Repeat only the lines below from the one containing "where no such" through the one containing "x.1).length ≤ g then none", inclusive, exactly as written.

(INPUT RECORDS)
▬▬▬▬▬▬

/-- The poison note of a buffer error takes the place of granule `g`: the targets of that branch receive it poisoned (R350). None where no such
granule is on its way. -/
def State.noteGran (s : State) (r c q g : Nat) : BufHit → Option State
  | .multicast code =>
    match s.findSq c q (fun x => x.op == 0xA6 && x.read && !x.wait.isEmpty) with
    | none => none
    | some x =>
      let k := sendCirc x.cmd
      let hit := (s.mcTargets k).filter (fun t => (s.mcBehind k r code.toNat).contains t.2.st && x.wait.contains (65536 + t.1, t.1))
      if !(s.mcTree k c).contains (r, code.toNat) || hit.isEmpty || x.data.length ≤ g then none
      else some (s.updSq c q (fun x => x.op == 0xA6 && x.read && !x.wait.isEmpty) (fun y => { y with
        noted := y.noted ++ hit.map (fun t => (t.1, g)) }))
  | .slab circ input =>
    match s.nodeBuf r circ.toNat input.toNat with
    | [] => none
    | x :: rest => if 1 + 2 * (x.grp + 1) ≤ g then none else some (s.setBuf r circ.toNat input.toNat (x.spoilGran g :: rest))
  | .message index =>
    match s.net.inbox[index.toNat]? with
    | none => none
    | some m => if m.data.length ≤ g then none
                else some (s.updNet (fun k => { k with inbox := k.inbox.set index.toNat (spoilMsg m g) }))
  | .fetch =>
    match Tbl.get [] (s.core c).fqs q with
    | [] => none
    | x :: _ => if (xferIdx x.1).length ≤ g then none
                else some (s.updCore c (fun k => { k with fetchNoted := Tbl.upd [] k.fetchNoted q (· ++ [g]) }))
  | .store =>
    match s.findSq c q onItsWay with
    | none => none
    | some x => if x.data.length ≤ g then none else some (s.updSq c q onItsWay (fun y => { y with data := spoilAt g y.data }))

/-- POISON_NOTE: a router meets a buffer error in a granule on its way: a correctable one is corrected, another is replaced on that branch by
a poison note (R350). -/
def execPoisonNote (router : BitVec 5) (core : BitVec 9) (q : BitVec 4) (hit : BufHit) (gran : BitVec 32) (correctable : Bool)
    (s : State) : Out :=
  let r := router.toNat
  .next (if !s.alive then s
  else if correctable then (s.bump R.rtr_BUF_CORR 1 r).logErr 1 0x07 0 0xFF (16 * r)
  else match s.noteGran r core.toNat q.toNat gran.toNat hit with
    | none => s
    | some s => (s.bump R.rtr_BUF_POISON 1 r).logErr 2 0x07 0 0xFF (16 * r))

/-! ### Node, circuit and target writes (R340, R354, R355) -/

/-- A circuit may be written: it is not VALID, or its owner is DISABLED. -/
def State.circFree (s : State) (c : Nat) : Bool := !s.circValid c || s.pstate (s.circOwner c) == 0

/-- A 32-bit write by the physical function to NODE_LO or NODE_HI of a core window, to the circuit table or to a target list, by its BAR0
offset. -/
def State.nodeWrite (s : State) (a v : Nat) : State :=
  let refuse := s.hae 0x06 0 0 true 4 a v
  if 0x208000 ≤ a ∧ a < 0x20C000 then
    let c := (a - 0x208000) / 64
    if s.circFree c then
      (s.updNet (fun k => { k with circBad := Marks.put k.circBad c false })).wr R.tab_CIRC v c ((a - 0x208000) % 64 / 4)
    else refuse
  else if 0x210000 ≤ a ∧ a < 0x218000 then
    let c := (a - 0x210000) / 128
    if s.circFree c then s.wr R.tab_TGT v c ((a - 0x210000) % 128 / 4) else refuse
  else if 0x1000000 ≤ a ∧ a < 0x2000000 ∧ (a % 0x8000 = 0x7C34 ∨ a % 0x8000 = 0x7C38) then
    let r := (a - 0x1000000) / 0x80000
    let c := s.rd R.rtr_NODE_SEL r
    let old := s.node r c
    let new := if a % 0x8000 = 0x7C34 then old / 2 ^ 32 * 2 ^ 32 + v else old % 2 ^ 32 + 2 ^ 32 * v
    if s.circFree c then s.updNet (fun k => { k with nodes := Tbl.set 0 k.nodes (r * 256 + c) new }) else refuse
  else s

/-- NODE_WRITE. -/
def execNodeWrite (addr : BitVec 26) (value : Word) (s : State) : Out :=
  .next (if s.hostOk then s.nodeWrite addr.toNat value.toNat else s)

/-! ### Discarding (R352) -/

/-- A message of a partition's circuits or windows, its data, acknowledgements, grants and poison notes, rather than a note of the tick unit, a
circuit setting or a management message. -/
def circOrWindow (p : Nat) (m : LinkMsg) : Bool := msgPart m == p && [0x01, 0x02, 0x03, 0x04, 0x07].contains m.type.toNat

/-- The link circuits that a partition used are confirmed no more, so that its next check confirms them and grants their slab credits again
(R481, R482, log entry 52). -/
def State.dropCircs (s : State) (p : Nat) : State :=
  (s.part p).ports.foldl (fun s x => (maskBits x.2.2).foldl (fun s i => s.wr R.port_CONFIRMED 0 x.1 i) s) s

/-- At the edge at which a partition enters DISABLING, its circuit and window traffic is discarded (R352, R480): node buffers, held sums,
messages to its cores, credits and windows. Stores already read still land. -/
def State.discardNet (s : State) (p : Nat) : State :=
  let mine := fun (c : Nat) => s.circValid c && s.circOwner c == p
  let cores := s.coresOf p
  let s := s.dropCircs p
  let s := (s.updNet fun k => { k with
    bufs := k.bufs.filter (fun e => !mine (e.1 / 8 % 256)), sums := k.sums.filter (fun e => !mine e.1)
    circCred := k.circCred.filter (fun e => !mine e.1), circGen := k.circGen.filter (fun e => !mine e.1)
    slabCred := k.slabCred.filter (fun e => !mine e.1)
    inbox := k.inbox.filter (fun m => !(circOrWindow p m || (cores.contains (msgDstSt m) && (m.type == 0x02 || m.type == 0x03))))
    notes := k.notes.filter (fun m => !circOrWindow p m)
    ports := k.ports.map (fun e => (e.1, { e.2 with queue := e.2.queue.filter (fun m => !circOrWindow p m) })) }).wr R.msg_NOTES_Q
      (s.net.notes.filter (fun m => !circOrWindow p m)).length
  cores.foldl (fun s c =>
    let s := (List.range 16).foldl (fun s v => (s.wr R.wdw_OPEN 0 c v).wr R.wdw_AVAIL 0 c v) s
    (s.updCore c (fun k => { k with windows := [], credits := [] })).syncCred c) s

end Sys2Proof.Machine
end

▬▬▬▬▬▬

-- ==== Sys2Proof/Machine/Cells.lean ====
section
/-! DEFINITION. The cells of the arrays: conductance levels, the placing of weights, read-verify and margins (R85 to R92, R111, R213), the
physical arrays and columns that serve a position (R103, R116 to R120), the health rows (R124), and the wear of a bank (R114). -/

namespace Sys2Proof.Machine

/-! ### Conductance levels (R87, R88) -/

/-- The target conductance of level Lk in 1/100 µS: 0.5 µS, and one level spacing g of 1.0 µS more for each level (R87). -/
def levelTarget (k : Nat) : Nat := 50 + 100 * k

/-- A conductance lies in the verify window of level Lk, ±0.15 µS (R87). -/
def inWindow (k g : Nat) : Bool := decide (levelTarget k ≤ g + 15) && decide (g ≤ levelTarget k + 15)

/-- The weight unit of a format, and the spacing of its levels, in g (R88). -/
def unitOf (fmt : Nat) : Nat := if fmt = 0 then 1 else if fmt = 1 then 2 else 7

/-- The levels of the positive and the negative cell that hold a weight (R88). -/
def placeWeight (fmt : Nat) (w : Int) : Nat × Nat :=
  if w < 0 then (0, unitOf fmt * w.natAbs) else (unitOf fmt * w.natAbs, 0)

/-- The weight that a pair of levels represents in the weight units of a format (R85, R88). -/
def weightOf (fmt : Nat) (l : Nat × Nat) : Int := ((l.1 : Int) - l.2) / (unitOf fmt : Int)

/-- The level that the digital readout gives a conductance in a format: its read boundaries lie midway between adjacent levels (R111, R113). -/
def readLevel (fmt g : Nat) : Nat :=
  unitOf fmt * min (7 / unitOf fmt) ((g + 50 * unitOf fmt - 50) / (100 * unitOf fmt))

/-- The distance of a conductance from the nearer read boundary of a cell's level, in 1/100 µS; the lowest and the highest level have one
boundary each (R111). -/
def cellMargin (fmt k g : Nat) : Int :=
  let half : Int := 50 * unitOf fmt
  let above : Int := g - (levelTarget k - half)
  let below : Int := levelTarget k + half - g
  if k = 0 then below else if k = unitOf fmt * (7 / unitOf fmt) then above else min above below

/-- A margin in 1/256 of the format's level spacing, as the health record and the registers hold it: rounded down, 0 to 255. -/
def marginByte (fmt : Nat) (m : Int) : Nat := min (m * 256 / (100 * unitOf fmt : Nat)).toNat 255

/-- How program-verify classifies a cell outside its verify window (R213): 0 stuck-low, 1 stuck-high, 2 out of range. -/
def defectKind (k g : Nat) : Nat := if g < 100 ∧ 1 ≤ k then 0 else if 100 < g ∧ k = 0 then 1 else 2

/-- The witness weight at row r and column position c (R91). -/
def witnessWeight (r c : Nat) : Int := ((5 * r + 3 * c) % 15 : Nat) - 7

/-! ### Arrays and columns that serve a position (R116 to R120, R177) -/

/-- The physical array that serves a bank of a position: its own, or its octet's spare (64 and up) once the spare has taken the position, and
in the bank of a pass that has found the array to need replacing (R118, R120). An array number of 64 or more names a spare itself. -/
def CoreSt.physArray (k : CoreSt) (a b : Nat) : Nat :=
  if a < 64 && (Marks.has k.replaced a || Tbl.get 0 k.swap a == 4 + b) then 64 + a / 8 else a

▬▬▬▬▬▬

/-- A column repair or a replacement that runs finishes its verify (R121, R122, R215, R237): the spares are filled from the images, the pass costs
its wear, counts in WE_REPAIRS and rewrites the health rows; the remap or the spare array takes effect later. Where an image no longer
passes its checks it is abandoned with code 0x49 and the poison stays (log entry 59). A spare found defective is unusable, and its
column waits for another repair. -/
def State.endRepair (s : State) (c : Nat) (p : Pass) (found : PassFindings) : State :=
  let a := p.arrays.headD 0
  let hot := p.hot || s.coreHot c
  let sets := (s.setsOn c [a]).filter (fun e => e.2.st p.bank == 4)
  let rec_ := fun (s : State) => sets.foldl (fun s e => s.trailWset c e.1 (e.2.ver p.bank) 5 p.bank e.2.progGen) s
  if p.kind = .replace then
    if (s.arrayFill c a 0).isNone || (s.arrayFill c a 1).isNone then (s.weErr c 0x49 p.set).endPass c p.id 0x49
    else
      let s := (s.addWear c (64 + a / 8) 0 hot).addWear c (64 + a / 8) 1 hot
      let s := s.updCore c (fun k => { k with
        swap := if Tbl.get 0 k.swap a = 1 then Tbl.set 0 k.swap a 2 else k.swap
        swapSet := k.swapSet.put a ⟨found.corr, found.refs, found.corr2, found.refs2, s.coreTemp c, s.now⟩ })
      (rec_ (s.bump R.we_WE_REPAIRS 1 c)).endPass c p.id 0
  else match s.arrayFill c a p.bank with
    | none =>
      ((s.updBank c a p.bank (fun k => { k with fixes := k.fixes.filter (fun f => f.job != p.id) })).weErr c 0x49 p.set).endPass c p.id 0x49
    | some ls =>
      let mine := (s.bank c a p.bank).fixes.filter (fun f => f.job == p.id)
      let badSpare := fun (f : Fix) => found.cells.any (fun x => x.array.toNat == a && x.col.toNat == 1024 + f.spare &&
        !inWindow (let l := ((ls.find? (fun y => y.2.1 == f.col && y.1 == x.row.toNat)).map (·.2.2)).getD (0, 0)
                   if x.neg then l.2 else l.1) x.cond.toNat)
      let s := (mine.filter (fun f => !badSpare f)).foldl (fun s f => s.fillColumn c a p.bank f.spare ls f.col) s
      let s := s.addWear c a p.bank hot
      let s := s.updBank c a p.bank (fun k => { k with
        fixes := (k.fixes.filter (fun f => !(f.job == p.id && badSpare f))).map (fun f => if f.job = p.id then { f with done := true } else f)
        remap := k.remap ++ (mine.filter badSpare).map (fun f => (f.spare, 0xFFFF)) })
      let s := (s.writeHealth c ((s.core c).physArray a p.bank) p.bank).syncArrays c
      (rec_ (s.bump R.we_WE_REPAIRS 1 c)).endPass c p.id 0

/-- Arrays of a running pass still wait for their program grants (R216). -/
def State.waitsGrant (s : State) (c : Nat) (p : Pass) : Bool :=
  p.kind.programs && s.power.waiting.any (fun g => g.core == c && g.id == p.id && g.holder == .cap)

▬▬▬▬▬▬

(THE ANSWER)
/-- The poison note of a buffer error takes the place of granule `g`: the targets of that branch receive it poisoned (R350). None where no such
granule is on its way. -/
def State.noteGran (s : State) (r c q g : Nat) : BufHit → Option State
  | .multicast code =>
    match s.findSq c q (fun x => x.op == 0xA6 && x.read && !x.wait.isEmpty) with
    | none => none
    | some x =>
      let k := sendCirc x.cmd
      let hit := (s.mcTargets k).filter (fun t => (s.mcBehind k r code.toNat).contains t.2.st && x.wait.contains (65536 + t.1, t.1))
      if !(s.mcTree k c).contains (r, code.toNat) || hit.isEmpty || x.data.length ≤ g then none
      else some (s.updSq c q (fun x => x.op == 0xA6 && x.read && !x.wait.isEmpty) (fun y => { y with
        noted := y.noted ++ hit.map (fun t => (t.1, g)) }))
  | .slab circ input =>
    match s.nodeBuf r circ.toNat input.toNat with
    | [] => none
    | x :: rest => if 1 + 2 * (x.grp + 1) ≤ g then none else some (s.setBuf r circ.toNat input.toNat (x.spoilGran g :: rest))
  | .message index =>
    match s.net.inbox[index.toNat]? with
    | none => none
    | some m => if m.data.length ≤ g then none
                else some (s.updNet (fun k => { k with inbox := k.inbox.set index.toNat (spoilMsg m g) }))
  | .fetch =>
    match Tbl.get [] (s.core c).fqs q with
    | [] => none
    | x :: _ => if (xferIdx x.1).length ≤ g then none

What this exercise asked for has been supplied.